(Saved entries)
-- ==== Sys2Proof/Tests/Slice0.lean ====
section
/-! SUPPORT. Tests of the model against the manual's own worked sequences, a smoke test for every check of WellFormed, and for
every statement with hypotheses a state and operands that meet them. Every expected value is the manual's. -/

namespace Sys2Proof.Tests

open Sys2Proof Sys2Proof.Machine Sys2Proof.Claims

/-! ### Helpers -/

/-- The state after a command; the state before it where the command stops. -/
def after (c : Instr) (s : State) : State :=
  match exec c s with
  | .next t => t
  | _ => s

/-- The result code of the management command just executed. -/
def code (s : State) : Option AnswerCode := s.mlu.result.map CommandResult.code

/-- The result data of the management command just executed. -/
def data (s : State) : List Byte := (s.mlu.result.map CommandResult.data).getD []

def atTime (t : Nat) (s : State) : State := { s with tcu := { s.tcu with time := BitVec.ofNat 32 t } }

/-- The lane is UP and the request stands alone in its queue. -/
def asks (lane : Lane) (kind : Byte) (payload : List Byte) (s : State) : State :=
  s.modLink lane (fun k => { k with up := true, queue := [{ kind := kind, tag := 9, payload := payload }] })

/-- The code and body of the lane's newest waiting answer. -/
def answer (lane : Lane) (s : State) : Option (AnswerCode × List Byte) :=
  match (s.link lane).outgoing.getLast? with
  | some (.answer a) => some (a.code, a.body)
  | _ => none

/-- The state numbers of the slots with their hold counts and owed sets. -/
def pool (s : State) : List (Nat × Nat × Nat) :=
  s.fpc.slots.map (fun k => (slotStateNum (slotState k), slotHolds k, owedBits (slotOwed k)))

/-- The burst or refresh under way has carried all its units. -/
def carried (s : State) : State :=
  { s with ms := { s.ms with dram := match s.ms.dram with
      | .burst b => .burst { b with remaining := 0 }
      | .refresh _ => .refresh 0
      | .idle => .idle } }

def picture (x : Src) (n : Nat) : SealedFrame := { source := x, number := BitVec.ofNat 32 n, pts := 7, arrival := 0 }

def patch : Verdict :=
  { cls := .patch, flags := { first := false, cue := false, chapter := false, attr := false }, changed := 1, active := 2,
    mask := 3 }

def shown (cur : Bool) (x : Src) (n holds : Nat) (owed : PerRL Bool) : Slot := .analysed cur (picture x n) patch holds owed

def nobody : PerRL Bool := ⟨false, false, false, false⟩
def owedR0 : PerRL Bool := ⟨true, false, false, false⟩
def owedR2 : PerRL Bool := ⟨false, false, true, false⟩

def half : Window := { x0 := 0, y0 := 0, w := 1920, h := 1088, d := 2, badge := false }

/-- A plan of eight slots with both sources at 30 × 17 tiles and quotas 4 and 5 (chapter 1.7). -/
def plan8 : Plan :=
  { slots := 8
    source := ⟨{ enabled := true, cols := 30, rows := 17, quota := 4 }, { enabled := true, cols := 30, rows := 17, quota := 5 }⟩ }

/-- The starting state of chapter 1.7's worked sequence. -/
def pressure : State :=
  let s : State := State.reset
  { s with
    fpc := { s.fpc with
      plan := some plan8, poolLow := 2
      slots := [shown false .s1 40 1 nobody, shown false .s1 41 0 owedR0, shown false .s1 42 0 owedR0,
        shown true .s1 43 0 owedR0, shown false .s0 117 1 nobody, shown true .s0 118 0 owedR2, .free, .free]
      current := ⟨some 5, some 3⟩, nextFrame := ⟨119, 44⟩ }
    il := ⟨{ s.il.s0 with openLimit := 20 }, s.il.s1⟩
    rl := { s.rl with
      r0 := { s.rl.r0 with
        binding := some { source := .s1, window := half }, mark := some 40
        holds := [{ slot := 0, frame := 40, window := half }] }
      r1 := { s.rl.r1 with binding := some { source := .s1, window := half }, mark := some 43 }
      r2 := { s.rl.r2 with
        binding := some { source := .s0, window := half }, mark := some 117
        holds := [{ slot := 4, frame := 117, window := half }] } }
    clr := { s.clr with generators := [.evict .s1, .poolLow, .off, .off, .off, .off], mgmtSubs := 3 } }

/-- The sequence after both lanes have opened a frame, with every row written. -/
def filled : State :=
  let s := after (.openFrame (.il .s1)) (asks (.il .s1) 1 [0, 0, 0, 0, 0, 1]
    (after (.openFrame (.il .s0)) (asks (.il .s0) 1 [0, 0, 0, 0, 0, 2] pressure)))
  { s with fpc := { s.fpc with slots := (s.fpc.slots.set 6 (.filling .s0 2 17)).set 7 (.filling .s1 1 17) } }

/-- The sequence after both seals, at the value of chapter 2.7's stamp. -/
def sealed : State :=
  after (.sealFrame (.il .s0)) (asks (.il .s0) 3 [] (after (.sealFrame (.il .s1)) (asks (.il .s1) 3 [] (atTime 8105220 filled))))

/-! ### WellFormed refuses what cannot reach the part -/

def tooLong : List Byte := List.replicate 256 0

theorem test_wellFormed_refuses_long_payloads :
    [Instr.setPlan tooLong, .setDetect tooLong, .setSchedule tooLong, .setRoute tooLong, .setCue tooLong, .setCadence tooLong,
      .setChapters tooLong, .setLaneLimits tooLong, .attrWrite tooLong, .attrRead tooLong, .badgeWrite tooLong,
      .readStatus tooLong, .readCounters tooLong, .popChapters tooLong, .readMarkers tooLong, .readResetCause tooLong,
      .clearResetCause tooLong, .softReset tooLong, .laneReset tooLong, .unknownCommand 9 tooLong].all
      (fun c => !c.wellFormed) = true := by decide +kernel

theorem test_wellFormed_refuses_known_code : Instr.wellFormed (.unknownCommand 49 []) = false := by decide
theorem test_wellFormed_takes_unknown_code : Instr.wellFormed (.unknownCommand 50 []) = true := by decide
theorem test_wellFormed_refuses_complete_cut_off : Instr.wellFormed (.managementFrameCutOff (.whole [32, 0])) = false := by decide
theorem test_wellFormed_takes_cut_off : Instr.wellFormed (.managementFrameCutOff (.whole [1, 9, 8])) = true := by decide
theorem test_no_word_spells_a_command : decodeTableWord 16 32 = none := by decide

/-! ### The frame pool (chapter 1.7) -/

/-- Step 1: slot 6 is allocated, and POOL_LOW fires on channel 1. -/
theorem test_open_allocates_lowest_free :
    answer (.il .s0) (after (.openFrame (.il .s0)) (asks (.il .s0) 1 [0, 0, 0, 0, 0, 2] pressure)) = some (.ok, [6]) ∧
    (filled.clr.markers.map MarkerEntry.channel) = [1] := by decide +kernel

/-- Step 3 and chapter 2.7, step 5: the seal's answer, the next numbers and the analysis queue behind slot 7. -/
theorem test_seal_numbers_and_queues :
    answer (.il .s1) sealed = some (.ok, [0, 0, 0, 44, 0, 123, 173, 4]) ∧ sealed.fpc.nextFrame = ⟨120, 45⟩ ∧
    sealed.cd.queue = [6] ∧ sealed.cd.ctx.map AnalysisCtx.slot = some 7 := by decide +kernel

/-- Chapter 2.7, step 3: rows written 16 of 17. -/
theorem test_seal_incomplete :
    answer (.il .s1) (after (.sealFrame (.il .s1)) (asks (.il .s1) 3 []
      { filled with fpc := { filled.fpc with slots := filled.fpc.slots.set 7 (.filling .s1 1 16) } })) =
      some (.incomplete, [16]) := by decide +kernel

/-- Step 6: an open of source 1 at its quota evicts frame 41, and RL0 gets LOST. -/
theorem test_open_evicts_lowest :
    let t := after (.openFrame (.il .s1)) (asks (.il .s1) 1 [0, 0, 0, 0, 0, 3]
      { sealed with fpc := { sealed.fpc with slots := sealed.fpc.slots.set 3 (shown false .s1 43 0 owedR0) } })
    answer (.il .s1) t = some (.ok, [1]) ∧ t.rl.r0.notices = [.lost .s1 41] ∧ t.rl.r0.lost = 1 ∧
    t.mlu.counters.s1.evictions = 1 ∧ (t.clr.markers.map MarkerEntry.channel) = [1, 0] := by decide +kernel

/-- Steps 5 and 7: the open of source 0 waits to 20,000 µs from now; RL2's release frees slot 4 and serves it. -/
theorem test_wait_and_release_serves :
    let w := after (.openFrame (.il .s0)) (asks (.il .s0) 1 [0, 0, 0, 0, 0, 4] sealed)
    let t := after (.release (.rl .r2)) (asks (.rl .r2) 20 [4] w)
    w.fpc.waitList.map WaitEntry.deadline = [8125220] ∧ answer (.il .s0) t = some (.ok, [4]) ∧
    t.fpc.slots[4]? = some (.filling .s0 4 0) ∧ t.fpc.waitList = [] ∧ t.clr.markers.length = 1 := by decide +kernel

theorem test_abandon_frees_slot :
    let t := after (.abandonFrame (.il .s0)) (asks (.il .s0) 4 [] filled)
    t.fpc.slots[6]? = some .free ∧ t.il.s0.openFrame = none ∧ t.fpc.nextFrame.s0 = 119 := by decide +kernel

theorem test_open_wait_deadline :
    let w := after (.openFrame (.il .s0)) (asks (.il .s0) 1 [0, 0, 0, 0, 0, 4] sealed)
    let t := after (.openWaitDeadline .s0) (atTime 8125220 w)
    answer (.il .s0) t = some (.poolFull, []) ∧ t.mlu.counters.s0.drops = 1 ∧
    (after (.openWaitDeadline .s0) (atTime 8125219 w)).fpc.waitList = w.fpc.waitList := by decide +kernel

/-- RL0's reset frees the two slots it held, one after another: each serves an open that waits, and nothing is evicted (R18, R23). -/
theorem test_lane_reset_serves_waiting_opens :
    let asked := asks (.il .s0) 1 [0, 0, 0, 0, 0, 4] (asks (.il .s1) 1 [0, 0, 0, 0, 0, 5] pressure)
    let t := after (.laneReset [2]) { asked with
      fpc := { asked.fpc with
        slots := (asked.fpc.slots.set 1 (shown false .s1 41 1 nobody) |>.set 2 (shown false .s1 42 1 nobody)).take 6
        waitList := [{ source := .s0, pts := 4, deadline := 20000 }, { source := .s1, pts := 5, deadline := 20000 }] }
      rl := { asked.rl with r0 := { asked.rl.r0 with
        holds := asked.rl.r0.holds ++ [{ slot := 1, frame := 41, window := half }] } } }
    t.fpc.slots.take 2 = [.filling .s0 4 0, .filling .s1 5 0] ∧ t.fpc.waitList = [] ∧ t.mlu.counters.s1.evictions = 0 ∧
    t.clr.markers = [] := by decide +kernel

/-! ### Rows and the DRAM (chapter 2.7) -/

/-- A pool of one small source: 1 × 1 tiles, six slots, quota 3. -/
def small : State :=
  let s : State := State.reset
  { s with
    fpc := { s.fpc with
      plan := some { slots := 6, source := ⟨{ enabled := true, cols := 1, rows := 1, quota := 3 },
        { enabled := false, cols := 1, rows := 1, quota := 0 }⟩ }
      slots := [.free, .free, .filling .s0 5 0, .free, .free, .free] }
    il := { s.il with s0 := { s.il.s0 with openFrame := some 2 } } }

def row : List Byte := List.replicate 6144 200

/-- A row out of order reports the rows written (R35). -/
theorem test_put_rows_order :
    answer (.il .s0) (after (.putRows (.il .s0)) (asks (.il .s0) 2 (0 :: row)
      { small with fpc := { small.fpc with slots := small.fpc.slots.set 2 (.filling .s0 5 1) } })) = some (.order, [1]) := by
  decide +kernel

/-- A row that passes is burst at cost 2 + 24, and its bytes lie in slot 2, 12,288 bytes into the DRAM. -/
theorem test_ingest_burst_writes_row :
    let w := after (.putRows (.il .s0)) (asks (.il .s0) 2 (0 :: row) small)
    let t := after .ingestBurstComplete (carried w)
    w.ms.balance.il.s0 = 1974 ∧ answer (.il .s0) t = some (.ok, [1]) ∧ readByte t.mem 12288 = 200 ∧
    readByte t.mem 18431 = 200 ∧ readByte t.mem 12287 = 0 ∧ readByte t.mem 18432 = 0 ∧ t.ms.dram = .idle := by
  decide +kernel

/-! ### Change detection (chapter 3) -/

/-- R53's three sums. -/
theorem test_sub_block_means : [51150, 10300, 50900, 65280].map subBlockMean = [200, 40, 199, 255] := by decide

/-- Chapter 3.12, frame 212: the means of tile 137 and its distance from a signature of 200. -/
theorem test_tile_distance :
    tileDistance [200, 199, 200, 201, 199, 40, 40, 200, 201, 40, 40, 199, 200, 201, 200, 200] (List.replicate 16 200) = 646 := by
  decide

/-- Chapter 8.5: cue A ages to 3 over three HOLD frames under a window of 3, and is a miss. -/
theorem test_cue_expires :
    examineCues .s1 20076667 .hold 3 [{ stamp := 20000000, target := .s1, waited := 2 }] = ([], false, 1) ∧
    examineCues .s1 20043333 .hold 3 [{ stamp := 20000000, target := .s1, waited := 1 }] =
      ([{ stamp := 20000000, target := .s1, waited := 2 }], false, 0) := by decide +kernel

/-- Chapter 8.5: frame 714 arrived before the press, frame 715 after it. -/
theorem test_cue_promotes :
    examineCues .s1 20476667 .patch 3 [{ stamp := 20480000, target := .s1, waited := 0 }] =
      ([{ stamp := 20480000, target := .s1, waited := 0 }], false, 0) ∧
    examineCues .s1 20510000 .patch 3 [{ stamp := 20480000, target := .s1, waited := 0 }] = ([], true, 0) := by decide +kernel

/-- The small pool's frame sealed: the first frame of a source is SCENE with FIRST, every tile changed (R55, R58, R65). -/
theorem test_first_frame_completes :
    let s := { small with fpc := { small.fpc with slots := small.fpc.slots.set 2 (.filling .s0 5 1) } }
    let t := after .detectorRowBurstComplete (carried (after (.sealFrame (.il .s0)) (asks (.il .s0) 3 [] s)))
    t.fpc.current.s0 = some 2 ∧
    t.fpc.slots[2]? = some (.analysed true { source := .s0, number := 0, pts := 5, arrival := 0 }
      { cls := .scene, flags := { first := true, cue := false, chapter := false, attr := false }, changed := 1, active := 1,
        mask := 1 } 0 nobody) := by decide +kernel

/-! ### Claims, masks and read-out (chapters 5 and 6) -/

/-- Chapter 1.7, steps 9 to 11, from a pool in which frame 41 is gone: RL0 claims NEXT, releases slot 0, and claims LATEST. -/
def rl0Next : State :=
  after (.claimNext (.rl .r0)) (asks (.rl .r0) 19 [0, 0, 0, 0, 0]
    { pressure with fpc := { pressure.fpc with
        slots := (pressure.fpc.slots.set 1 (.filling .s1 3 0)).set 3 (shown false .s1 43 0 owedR0) |>.set 7
          (shown true .s1 44 0 ⟨true, true, false, false⟩)
        current := ⟨some 5, some 7⟩, nextFrame := ⟨119, 45⟩ } })

def rl0Latest : State :=
  after (.claimLatest (.rl .r0)) (asks (.rl .r0) 19 [1, 0, 0, 0, 0] (after (.release (.rl .r0)) (asks (.rl .r0) 20 [0] rl0Next)))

## Requirement
What are the lines, exactly as written above, from the line with "17, quota := 4" to the line with "shown true .s1 43", both included? Output only those.

## Problem solution
    source := ⟨{ enabled := true, cols := 30, rows := 17, quota := 4 }, { enabled := true, cols := 30, rows := 17, quota := 5 }⟩ }

/-- The starting state of chapter 1.7's worked sequence. -/
def pressure : State :=
  let s : State := State.reset
  { s with
    fpc := { s.fpc with
      plan := some plan8, poolLow := 2
      slots := [shown false .s1 40 1 nobody, shown false .s1 41 0 owedR0, shown false .s1 42 0 owedR0,
        shown true .s1 43 0 owedR0, shown false .s0 117 1 nobody, shown true .s0 118 0 owedR2, .free, .free]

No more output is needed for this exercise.